**The task**
The entries below contain a stretch that opens with the line containing "the pitch. -/" and closes with the line containing "if step ≤ 0 ∨ 63 ≤ i then s.gainEntry x 63"; set down that stretch exactly, both ends included, and nothing else.

**Recorded information**
-- ==== Sys2Proof/Machine/Loop.lean ====
section
/-!
DEFINITION. The commands of the loop engine and the drivers (R385 to R434): samples, supervisors, overruns, the duplicate
copies, the coefficient memory, retracts, overcurrents.
-/
namespace Sys2Proof.Machine

/-! ### The coefficient memory -/

/-- The words that the tables of R426 and R427 name: of a row only those with a content; every other word is 0. -/
def coefNamed (g w : Nat) : Bool :=
  let within (a b : Nat) : Bool := decide (a ≤ w) && decide (w < b)
  if g = 2 then
    (within 0 0x80 && decide (w % 16 < 4)) || within 0x80 0x82 || (within 0x100 0x180 && decide (w % 8 < 2)) || within 0x200 0x280
  else
    (within 0 0x300 && decide (w % 32 < 18)) || within 0x300 0x37D || within 0x380 0x392
      || (within 0x3A0 0x420 && decide (w % 16 < 4)) || within 0x420 0x434 || within 0x440 0x44C

/-- Where a word of a group and bank stands. -/
def coefIx (g bank w : Nat) : Nat := g * 2 ^ 13 + bank * 2 ^ 12 + w

/-- What a word reads as after a PIN reset (R428): 0 in groups 0 and 1, a ROM default in group 2. -/
def coefDefault (k : Nat) : Word := if 2 * 2 ^ 13 ≤ k then Config.coefRom (k % 2 ^ 12) else 0

/-- A coefficient word; 0 where R426 names none. -/
def State.coefAt (s : State) (g bank w : Nat) : Word :=
  if coefNamed g w then mget coefDefault s.lpe.coef (coefIx g bank w) else 0

/-- The active bank of a group (R429). -/
def State.coefBank (s : State) (g : Nat) : Nat := b2n ((s.get Fld.LPE_BANK_ACTIVE).testBit g)

/-- A word of an active bank. -/
def State.coef (s : State) (g w : Nat) : Word := s.coefAt g (s.coefBank g) w

/-- A coefficient in units of 2^-24 (R426). -/
def fix24 (w : Word) : Rat := (w.toInt : Rat) / 16777216

/-- A requested swap takes effect at the group's sample boundary (R429); one that was requested meanwhile follows at the next. -/
def State.swapAt (s : State) (g : Nat) : State :=
  if !(s.get Fld.LPE_BANK_SWAP).testBit g then s
  else
    let s1 := s.put Fld.LPE_BANK_ACTIVE (s.get Fld.LPE_BANK_ACTIVE ^^^ 2 ^ g)
    if s.lpe.swapAgain.testBit g then { s1 with lpe := { s1.lpe with swapAgain := s1.lpe.swapAgain - 2 ^ g } }
    else s1.put Fld.LPE_BANK_SWAP (s1.get Fld.LPE_BANK_SWAP - 2 ^ g)

/-- A write of ones to LPE_BANK.SWAP (R429, R71). -/
def State.bankSwap (s : State) (bits : Nat) : State :=
  let old := s.get Fld.LPE_BANK_SWAP
  let s1 := s.put Fld.LPE_BANK_SWAP (old ||| bits)
  { s1 with lpe := { s1.lpe with swapAgain := s1.lpe.swapAgain ||| (old &&& bits) } }

/-- BANK_SWAP (R429). -/
def execBankSwap (g : Nat) (s : State) : Out := .next (s.bankSwap (2 ^ (g % 3)))

/-- The coefficient that LPE_COEFADDR names: its group, bank and word; none for the reserved group. -/
def State.coefPort (s : State) : Option (Nat × Nat × Nat) :=
  let g := s.get Fld.LPE_COEFADDR_GROUP
  let act := s.coefBank g
  if g = 3 then none
  else some (g, if s.flag Fld.LPE_COEFADDR_ACTV then act else 1 - act, s.get Fld.LPE_COEFADDR_WORD)

/-- LPE_COEFADDR.WORD moves on (R433). -/
def State.coefNext (s : State) : State := s.put Fld.LPE_COEFADDR_WORD (s.get Fld.LPE_COEFADDR_WORD + 1)

/-- A read of LPE_COEFDATA. -/
def State.coefRead (s : State) : Word × State :=
  (match s.coefPort with
    | some (g, b, w) => s.coefAt g b w
    | none => 0, s.coefNext)

/-- A write of LPE_COEFDATA: only the inactive bank takes it (R429). -/
def State.coefWrite (s : State) (v : Word) : State :=
  match s.coefPort with
  | some (g, b, w) =>
    if s.flag Fld.LPE_COEFADDR_ACTV || !coefNamed g w then s.coefNext
    else ({ s with lpe := { s.lpe with coef := mset coefDefault s.lpe.coef (coefIx g b w) v } }).coefNext
  | none => s.coefNext

/-- COEFDATA_ACCESS (R429, R433). -/
def execCoefdataAccess (i : Initiator) (write : Bool) (v : Word) (s : State) : Out :=
  if write then .next (s.coefWrite v) else .next (s.coefRead.2.setRead i (s.coefRead.1.zeroExtend 64))

/-! ### The VCM loop -/

/-- The VCM row in use (R391, R411): the SAFE law, or 8 x (region - 1) + band, the SEEK row while the region is 0; the index of its
word i. -/
def State.vcmRow (s : State) (x : Act) (i : Nat) : Nat :=
  if s.flag (lpeSafe x) then 0x380 + i else 32 * (8 * (s.get (lpeRegion x) - 1) + (s.la x).band) + i

/-- Word i of the row in use. -/
def State.vcmCoef (s : State) (x : Act) (i : Nat) : Rat := fix24 (s.coef x.idx (s.vcmRow x i))

/-- The integrator rescaled across a change of row (R392): I x KI_old / KI_new, 0 when either KI is 0. -/
def rescale (i old new : Rat) : Rat := if old = 0 ∨ new = 0 then 0 else i * old / new

/-- What a head's mark tells of its feedback (R416, R417): its supervision, and whether it has valid PES. -/
def State.headFeed (s : State) (h : HeadSt) (i : HeadIn) : HeadSt × Bool :=
  let same := i.mark && decide (h.burst = i.bursts) && decide (h.wedge = i.wedge)
  let frz := if !i.mark then 0 else if same then h.frz + 1 else 1
  let frozen := if i.mark && decide (h.wedge ≠ i.wedge) then false else h.frozen || decide (s.eff Fld.LPE_SERVO_FRZ_N ≤ frz)
  let h1 : HeadSt := { h with
    frz := frz, frozen := frozen, burst := if i.mark then i.bursts else h.burst, wedge := if i.mark then i.wedge else h.wedge }
  (h1, i.mark && i.gray && decide (s.eff Fld.LPE_SERVO_BURST_MIN ≤ i.amp) && !frozen)

/-- The settle counts of a head (R402). -/
def State.headCounts (s : State) (h : HeadSt) (valid : Bool) (pes : Int) : HeadSt :=
  let within (crit : Nat) : Bool := valid && decide (pes.natAbs * 1000 ≤ crit * 4096)
  { h with
    rd := if within (s.eff Fld.LPE_SETTLE_RD_CRIT) then h.rd + 1 else 0,
    wr := if within (s.eff Fld.LPE_SETTLE_WR_CRIT) then h.wr + 1 else 0,
    noPes := if valid then 0 else h.noPes + 1 }

/-- PES in 1/256 of the reference pitch (R390): the head's track pitch in 1/65,536 of it (R351). -/
def State.pesUnits (s : State) (x : Act) (head track : Nat) (pes : Int) : Rat :=
  match s.zoneOf x head track with
  | some z => (pes : Rat) * (wfield (s.zoneEntry x head z 10) 0 24 : Nat) / 1048576
  | none => 0

/-- The microactuator's displacement of a head (R390): the applied command times the head's stroke scale. -/
def State.uaShift (s : State) (x : Act) (head : Nat) (ua : Int) : Rat := (ua : Rat) * fix24 (s.coef x.idx (0x440 + head))

/-- The measured position of a head (R390). -/
def State.headMeasure (s : State) (x : Act) (head : Nat) (h : HeadSt) (i : HeadIn) : Option Rat :=
  (s.trackPos x head i.track).map (fun t => (t : Rat) + s.pesUnits x head i.track i.pes.toInt - s.uaShift x head h.ua)

/-- The estimator's step (R389), T in seconds (log 50). -/
def estimate (ku l1 l2 l3 : Rat) (l : LpeAct) (t : Rat) (y : Option Rat) : LpeAct :=
  let a := ku * l.u + l.b
  let p := l.p + t * l.v + t * t * a / 2
  let v := l.v + t * a
  match y with
  | some m =>
    let r := m - p
    { l with p := p + l1 * r, v := v + l2 * r / t, b := l.b + l3 * r / (t * t) }
  | none => { l with p := p, v := v }

/-- A gate of the actuator is open (R430). -/
def State.gateIsOpen (s : State) (x : Act) : Bool :=
  s.wgOpen x false || s.wgOpen x true || s.lgOpen x false || s.lgOpen x true

/-- A change of row carried out on the integrator (R392, R430). -/
def State.rowChange (s : State) (x : Act) (f : State → State) : State :=
  let old := s.vcmCoef x 1
  let s1 := f s
  let new := s1.vcmCoef x 1
  if s.vcmRow x 0 = s1.vcmRow x 0 then s1
  else s1.setLa x { s1.la x with integ := rescale (s1.la x).integ old new }

/-- The region that the VCM error gives (R391). -/
def State.regionStep (s : State) (x : Act) : State :=
  let l := s.la x
  let e := ((l.target : Rat) - l.p).abs
  let set : Rat := (s.eff Fld.LPE_REGION_THR_SET : Nat)
  let fol : Rat := (s.eff Fld.LPE_REGION_THR_FOL : Nat)
  let r := s.get (lpeRegion x)
  if s.flag (lpeSearch x) || s.flag (lpeCoast x) then s
  else if r = 1 then (if e ≤ set then s.setRegion x 2 else s)
  else if r = 2 then
    let n := if e ≤ fol then l.fol + 1 else 0
    let s1 := s.setLa x { l with fol := n }
    if s.eff Fld.LPE_REGION_FOL_N ≤ n then
      let us := (s.now - l.settleAt) / 800
      (s1.sample (26 + x.idx) (binOf 32 0 20 us) us (s1.boundCtx x)).setRegion x 3
    else s1
  else if r = 3 then (if set < e then s.setRegion x 2 else s)
  else s

/-- BUSLIM forbids net regeneration (R407, R501, R505). -/
def State.regForbidden (s : State) : Bool := s.lpe.busForbid || s.flag Fld.PWR_STAT_OV1 || s.flag Fld.PWR_STAT_CHOPBLK

/-- The arbiter's limits of a VCM (R403). An OV3 limit is the power die's own (R506, R405). -/
def State.vcmLimits (s : State) (x : Act) (motor : Bool) (mv : Nat) : List (Nat × Nat) :=
  let ilim := s.eff (Fld.LPE_ILIM_ILIM x) * 8 * 32768 / 2000
  [(1, ilim), (2, s.tlim 32767)]
    ++ (if motor then [(3, s.plim (s.get Fld.PWR_BUDGET_SHVCM) 2000 mv)] else [(4, if s.regForbidden then 0 else s.lpe.buslim)])
    ++ (if s.flag Fld.PWR_STAT_OV3 then [(5, s.iretUnits)] else [])

/-- A demand is motoring (R403): its sign is the velocity's. -/
def motoring (demand : Int) (v : Rat) : Bool := (decide (0 < demand) && decide (0 < v)) || (decide (demand < 0) && decide (v < 0))

/-- A free signed 16-bit value. -/
def State.free16 (s : State) : Int × State := ((BitVec.ofNat 16 s.free.1.toNat).toInt, s.free.2)

/-- The integrator takes an error (R395, R405): while the winner is not 0 only one whose sign reduces the demand's magnitude, and
none under a local action. -/
def accumulate (integ err : Rat) (win : Nat) (demand : Int) : Rat :=
  if win = 5 then integ
  else if win = 0 then integ + err
  else if (decide (0 < demand) && decide (err < 0)) || (decide (demand < 0) && decide (0 < err)) then integ + err
  else integ

/-- A demand held to a signed 16-bit command (R387). -/
def clamp16 (v : Int) : Int := max (-32768) (min 32767 v)

/-- GAIN_STEP in PES units (R388): with GEN7 a signed 14-bit value in 1/1,024 of the pitch. -/
def State.gainStep (s : State) (x : Act) : Int :=
  let w := (s.coef x.idx 0x37C).toNat
  if s.flag Fld.SYS_COMPAT_GEN7 then sgn 14 w * 4 else sgn 16 w

/-- An entry of the gain table (R426). -/
def State.gainEntry (s : State) (x : Act) (i : Nat) : Rat := (wfield (s.coef x.idx (0x300 + i)) 0 16 : Nat) / 4096

/-- g(|e|) of an error in 1/256 of the reference pitch (R393); a GAIN_STEP that is not positive takes entry 63 (log 93). -/
def State.gain (s : State) (x : Act) (e : Rat) : Rat :=
  let step := s.gainStep x
  let q : Rat := e.abs * 16 / (step : Rat)
  let i := q.floor.toNat
  if step ≤ 0 ∨ 63 ≤ i then s.gainEntry x 63
  else s.gainEntry x i + (s.gainEntry x (i + 1) - s.gainEntry x i) * (q - (i : Rat))

/-- One notch in direct form II (R394): its output and its new state. -/
def biquad (c : Nat → Rat) (st : Rat × Rat) (u : Rat) : Rat × (Rat × Rat) :=
  let w := u - c 3 * st.1 - c 4 * st.2
  (c 0 * w + c 1 * st.1 + c 2 * st.2, (w, st.1))

/-- The notches of a mask in ascending order (R394): the first coefficient word, the first state and the number of them. -/
def State.notches (s : State) (x : Act) (base first n mask : Nat) (u : Rat) : Rat × State :=
  let r := (List.range n).foldl (fun (r : Rat × List (Nat × (Rat × Rat))) k =>
    if mask.testBit k then
      let (y, st) := biquad (fun j => fix24 (s.coef x.idx (base + 5 * k + j))) (mget (fun _ => (0, 0)) r.2 (first + k)) r.1
      (y, mset (fun _ => (0, 0)) r.2 (first + k) st)
    else r) (u, (s.la x).notch)
  (r.1, s.setLa x { s.la x with notch := r.2 })

/-- The VCM's law before its notches (R393, R411, R427): the derivative that KD multiplies is free (log 51). -/
def State.vcmLaw (s : State) (x : Act) (d : Int) : Rat :=
  let l := s.la x
  let e : Rat := (l.target : Rat) - l.p
  let g := if s.flag (lpeSafe x) || decide (s.get (lpeRegion x) ≤ 1) then 1 else s.gain x e
  s.vcmCoef x 0 * g * e + s.vcmCoef x 1 * l.integ + s.vcmCoef x 2 * (d : Rat)

/-- The seek profile (R396): in SEEK a free current demand held to PROFMAX x ILIM, and KFF x a free acceleration (log 51). -/
def State.seekProfile (s : State) (x : Act) (p acc : Int) : Rat :=
  if s.get (lpeRegion x) ≠ 1 then 0
  else
    let lim := max 0 (fix24 (s.coef x.idx (32 * (s.la x).band + 17)) * ((s.eff (Fld.LPE_ILIM_ILIM x) * 8 * 32768 / 2000 : Nat) : Rat))
    max (-lim) (min lim (p : Rat)) + s.vcmCoef x 7 * (acc : Rat)

/-- A rotational acceleration taken (R399): the difference of the two shock inputs. -/
def State.rvTake (s : State) (x : Act) (sh0 sh1 : Int) : State :=
  s.setLa x { s.la x with rv := ((sh0 - sh1) :: (s.la x).rv).take 8 }

/-- The rotational-vibration term (R398, R399). -/
def State.rvTerm (s : State) (x : Act) : Rat :=
  if s.flag Fld.LPE_CTL_FFRV then
    (List.range 8).foldl (fun a i => a + s.vcmCoef x (8 + i) * (((s.la x).rv.getD i 0 : Int) : Rat)) 0
  else 0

**Solution**
/-- GAIN_STEP in PES units (R388): with GEN7 a signed 14-bit value in 1/1,024 of the pitch. -/
def State.gainStep (s : State) (x : Act) : Int :=
  let w := (s.coef x.idx 0x37C).toNat
  if s.flag Fld.SYS_COMPAT_GEN7 then sgn 14 w * 4 else sgn 16 w

/-- An entry of the gain table (R426). -/
def State.gainEntry (s : State) (x : Act) (i : Nat) : Rat := (wfield (s.coef x.idx (0x300 + i)) 0 16 : Nat) / 4096

/-- g(|e|) of an error in 1/256 of the reference pitch (R393); a GAIN_STEP that is not positive takes entry 63 (log 93). -/
def State.gain (s : State) (x : Act) (e : Rat) : Rat :=
  let step := s.gainStep x
  let q : Rat := e.abs * 16 / (step : Rat)
  let i := q.floor.toNat
  if step ≤ 0 ∨ 63 ≤ i then s.gainEntry x 63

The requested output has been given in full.